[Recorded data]

-- ==== Sys2Proof/Tests/Slice0.lean ====
section
/-!
SUPPORT. Tests of single steps on small states, the words of the spec's encodings, what well-formedness refuses, and a
witness for the hypotheses of each statement. Expected results are from 95_test_vectors.md where a comment names its
table, and else worked by hand from the rule named.
-/
namespace Sys2Proof.Tests
open Sys2Proof.Machine

/-- The state an outcome ends in, if any. -/
def endState : Host.Outcome State Fault Refusal → Option State
  | .next s => some s
  | .fault _ => none
  | .refused _ => none

/-- The refusal an outcome ends in, if any. -/
def refusal : Host.Outcome State Fault Refusal → Option Refusal
  | .next _ => none
  | .fault _ => none
  | .refused r => some r

/-- Channel i after an instruction. -/
def channelAfter (i : ChannelId) (o : Host.Outcome State Fault Refusal) : Option Channel :=
  (endState o).map (·.channel i)

/-- The response of an instruction. -/
def responseOf (o : Host.Outcome State Fault Refusal) : Option Response := (endState o).map (·.response)

/-- The events of an instruction. -/
def eventsOf (o : Host.Outcome State Fault Refusal) : Option (List Event) := (endState o).map (·.events)

/-- The reset state with channel i as given. -/
def stateWith (i : ChannelId) (c : Channel) : State := State.reset.setChannel i c

/-- The reset state with one command issued, the host's answer being 0x99. -/
def issuing (w : CommandWord) : State := { State.reset with program := [⟨w, 0x99⟩] }

/-- A running Counter-mode channel with Rising selected. -/
def counterChannel : Channel :=
  { Channel.reset with mode := .counter, triggerEdge := .rising, isRunning := true, currentCount := 5 }

/-- A running Timer-mode channel one tick short of a decrement. -/
def timerChannel : Channel :=
  { Channel.reset with isRunning := true, timeConstant := 2, currentCount := 2, triggerCount := 15 }

/-- An enabled and pending channel with the vector. -/
def requesting (v : Byte) : Channel :=
  { Channel.reset with interruptEnabled := true, controlRegister := 0x80, interruptPending := true,
                       interruptVector := v }

/-! ### Decoding: every constructor's word, written out from 30_encoding.md R81 and R82 -/

/-- P1 of 95_test_vectors.md; 4000000 is 0x003D0900. -/
theorem test_decode_init : decode 0x0100003D0900 = .instr (.init 4000000) := by decide
/-- "Decode and refusal": idx 4 decodes. -/
theorem test_decode_wctl : decode 0x020400000086 = .instr (.wctl 4 0x86) := by decide
theorem test_decode_wtc : decode 0x030300000001 = .instr (.wtc 3 1) := by decide
theorem test_decode_setcb : decode 0x040100000001 = .instr (.setcb 1 true) := by decide
theorem test_decode_trig : decode 0x050100000000 = .instr (.trig 1 false) := by decide
theorem test_decode_tick : decode 0x060000000000 = .instr .tick := by decide
theorem test_decode_setvec : decode 0x07030000004E = .instr (.setvec 3 0x4E) := by decide
/-- By hand from R82: op 0x08, idx 2, data 0. -/
theorem test_decode_getvec : decode 0x080200000000 = .instr (.getvec 2) := by decide
theorem test_decode_sethnd : decode 0x090000000001 = .instr (.sethnd true) := by decide
theorem test_decode_haspend : decode 0x0A0000000000 = .instr .haspend := by decide
theorem test_decode_ack : decode 0x0B0000000000 = .instr .ack := by decide
/-- "Decode and refusal" of 95_test_vectors.md. -/
theorem test_decode_reserved :
    decode 0x020000000186 = .refused .reservedBits ∧ decode 0x060100000000 = .refused .reservedBits
      ∧ decode 0x050000000002 = .refused .reservedBits ∧ decode 0x0B0000000001 = .refused .reservedBits := by decide
theorem test_decode_unassigned :
    decode 0x000000000000 = .refused .unassignedOp ∧ decode 0x0C0000000000 = .refused .unassignedOp
      ∧ decode 0xFF0000000000 = .refused .unassignedOp ∧ decode 0x0D0000000001 = .refused .unassignedOp := by decide
/-- The encoder writes the words of P1 and P4. -/
theorem test_encode :
    encode (.wtc 3 1) = 0x030300000001 ∧ encode (.setvec 3 0x4E) = 0x07030000004E
      ∧ encode (.init 4000000) = 0x0100003D0900 ∧ encode (.sethnd true) = 0x090000000001 := by decide
theorem test_decodeTableWord :
    decodeTableWord 48 0x04FF00000000 = some (.setcb 0xFF false)
      ∧ decodeTableWord 48 0x060000000000 = some .tick ∧ decodeTableWord 48 0x0C0000000000 = none := by decide

/-! ### Well-formedness: an ill-formed term for each check -/

theorem test_opAssigned_refuses : opAssigned 0x0C0000000000 = false ∧ opAssigned 0x000000000000 = false := by decide
theorem test_reservedClear_refuses :
    reservedClear 0x010100000000 = false ∧ reservedClear 0x020000000100 = false
      ∧ reservedClear 0x040000000002 = false ∧ reservedClear 0x080000000001 = false := by decide
theorem test_wordWellFormed_accepts : wordWellFormed 0x02FF000000FF = true := by decide
theorem test_fitsByte_refuses : AsmCommand.wellFormed (.wctl 0 256) = false ∧ AsmCommand.wellFormed (.rise 256) = false := by
  decide
theorem test_fitsFrequency_refuses : AsmCommand.wellFormed (.init 4294967296) = false := by decide

/-! ### Assembly (R88, R89) -/

theorem test_assemble_wctl :
    assemble [['W', 'C', 'T', 'L', ' ', ' ', '0', ',', ' ', '0', 'x', '8', '6', ' ', ';', 'x']]
      = some [.wctl 0 0x86] := by decide
theorem test_assemble_rise :
    assemble [['R', 'I', 'S', 'E', ' ', '1'], [';'], ['T', 'I', 'C', 'K', 'S', ' ', '2']]
      = some [.trig 1 false, .trig 1 true, .tick, .tick] := by decide
theorem test_assemble_refuses : assemble [['W', 'T', 'C', ' ', '0', ',', ' ', '2', '5', '6']] = none := by decide
theorem test_write_then_read : assemble [writeInstr (.init 0x00AF3C19)] = some [.init 0x00AF3C19] := by decide

/-! ### One step of each instruction -/

/-- Table "INIT": everything is reset, the frequency is the operand, and the handler is removed. -/
theorem test_init :
    endState (exec (.init 5) { stateWith 2 counterChannel with ctl := ⟨0, true, false⟩ })
      = some { State.reset with ctl := ⟨5, false, true⟩ } := by decide

/-- W8: the reset bit. -/
theorem test_wctl_reset_bit :
    channelAfter 0 (exec (.wctl 0 0x02)
        (stateWith 0 { Channel.reset with currentCount := 57, isRunning := true, interruptPending := true,
                                          triggerCount := 9, timeConstant := 60 }))
      = some { Channel.reset with controlRegister := 0x02, triggerCount := 9, timeConstant := 60 } := by decide

/-- Table "WCTL": 0xFF on a reset channel. -/
theorem test_wctl_all_bits :
    channelAfter 0 (exec (.wctl 0 0xFF) State.reset)
      = some { Channel.reset with mode := .counter, prescaler := .div256, triggerEdge := .rising,
                                  interruptEnabled := true, controlRegister := 0xFF } := by decide

/-- Table "WTC": 0 loads 256. -/
theorem test_wtc_zero :
    channelAfter 0 (exec (.wtc 0 0) State.reset)
      = some { Channel.reset with currentCount := 256, isRunning := true } := by decide

/-- Table "WTC": the pending bit is cleared and the accumulator kept. -/
theorem test_wtc_pending :
    channelAfter 0 (exec (.wtc 0 10) (stateWith 0 { requesting 0 with isRunning := true, currentCount := 3,
                                                                      triggerCount := 7 }))
      = some { requesting 0 with isRunning := true, currentCount := 10, timeConstant := 10,
                                 interruptPending := false, triggerCount := 7 } := by decide

/-- Table "SETVEC, GETVEC, SETCB". -/
theorem test_setvec :
    channelAfter 2 (exec (.setvec 2 0x44) State.reset) = some { Channel.reset with interruptVector := 0x44 } := by
  decide
theorem test_setvec_out_of_range : endState (exec (.setvec 5 0x44) State.reset) = some State.reset := by decide
theorem test_getvec :
    responseOf (exec (.getvec 2) (stateWith 2 (requesting 0x44))) = some (.byte 0x44) := by decide
theorem test_getvec_out_of_range :
    responseOf (exec (.getvec 7) (stateWith 3 (requesting 0x44))) = some (.byte 0x00) := by decide
theorem test_setcb :
    channelAfter 1 (exec (.setcb 1 true) State.reset) = some { Channel.reset with cbInstalled := true } := by decide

Action item:
Above are the entries. Output exactly the lines beginning with the line that has "namespace Sys2Proof.Tests" and ending with the line that has "the vector. -/".

Result for this task:
namespace Sys2Proof.Tests
open Sys2Proof.Machine

/-- The state an outcome ends in, if any. -/
def endState : Host.Outcome State Fault Refusal → Option State
  | .next s => some s
  | .fault _ => none
  | .refused _ => none

/-- The refusal an outcome ends in, if any. -/
def refusal : Host.Outcome State Fault Refusal → Option Refusal
  | .next _ => none
  | .fault _ => none
  | .refused r => some r

/-- Channel i after an instruction. -/
def channelAfter (i : ChannelId) (o : Host.Outcome State Fault Refusal) : Option Channel :=
  (endState o).map (·.channel i)

/-- The response of an instruction. -/
def responseOf (o : Host.Outcome State Fault Refusal) : Option Response := (endState o).map (·.response)

/-- The events of an instruction. -/
def eventsOf (o : Host.Outcome State Fault Refusal) : Option (List Event) := (endState o).map (·.events)

/-- The reset state with channel i as given. -/
def stateWith (i : ChannelId) (c : Channel) : State := State.reset.setChannel i c

/-- The reset state with one command issued, the host's answer being 0x99. -/
def issuing (w : CommandWord) : State := { State.reset with program := [⟨w, 0x99⟩] }

/-- A running Counter-mode channel with Rising selected. -/
def counterChannel : Channel :=
  { Channel.reset with mode := .counter, triggerEdge := .rising, isRunning := true, currentCount := 5 }

/-- A running Timer-mode channel one tick short of a decrement. -/
def timerChannel : Channel :=
  { Channel.reset with isRunning := true, timeConstant := 2, currentCount := 2, triggerCount := 15 }

/-- An enabled and pending channel with the vector. -/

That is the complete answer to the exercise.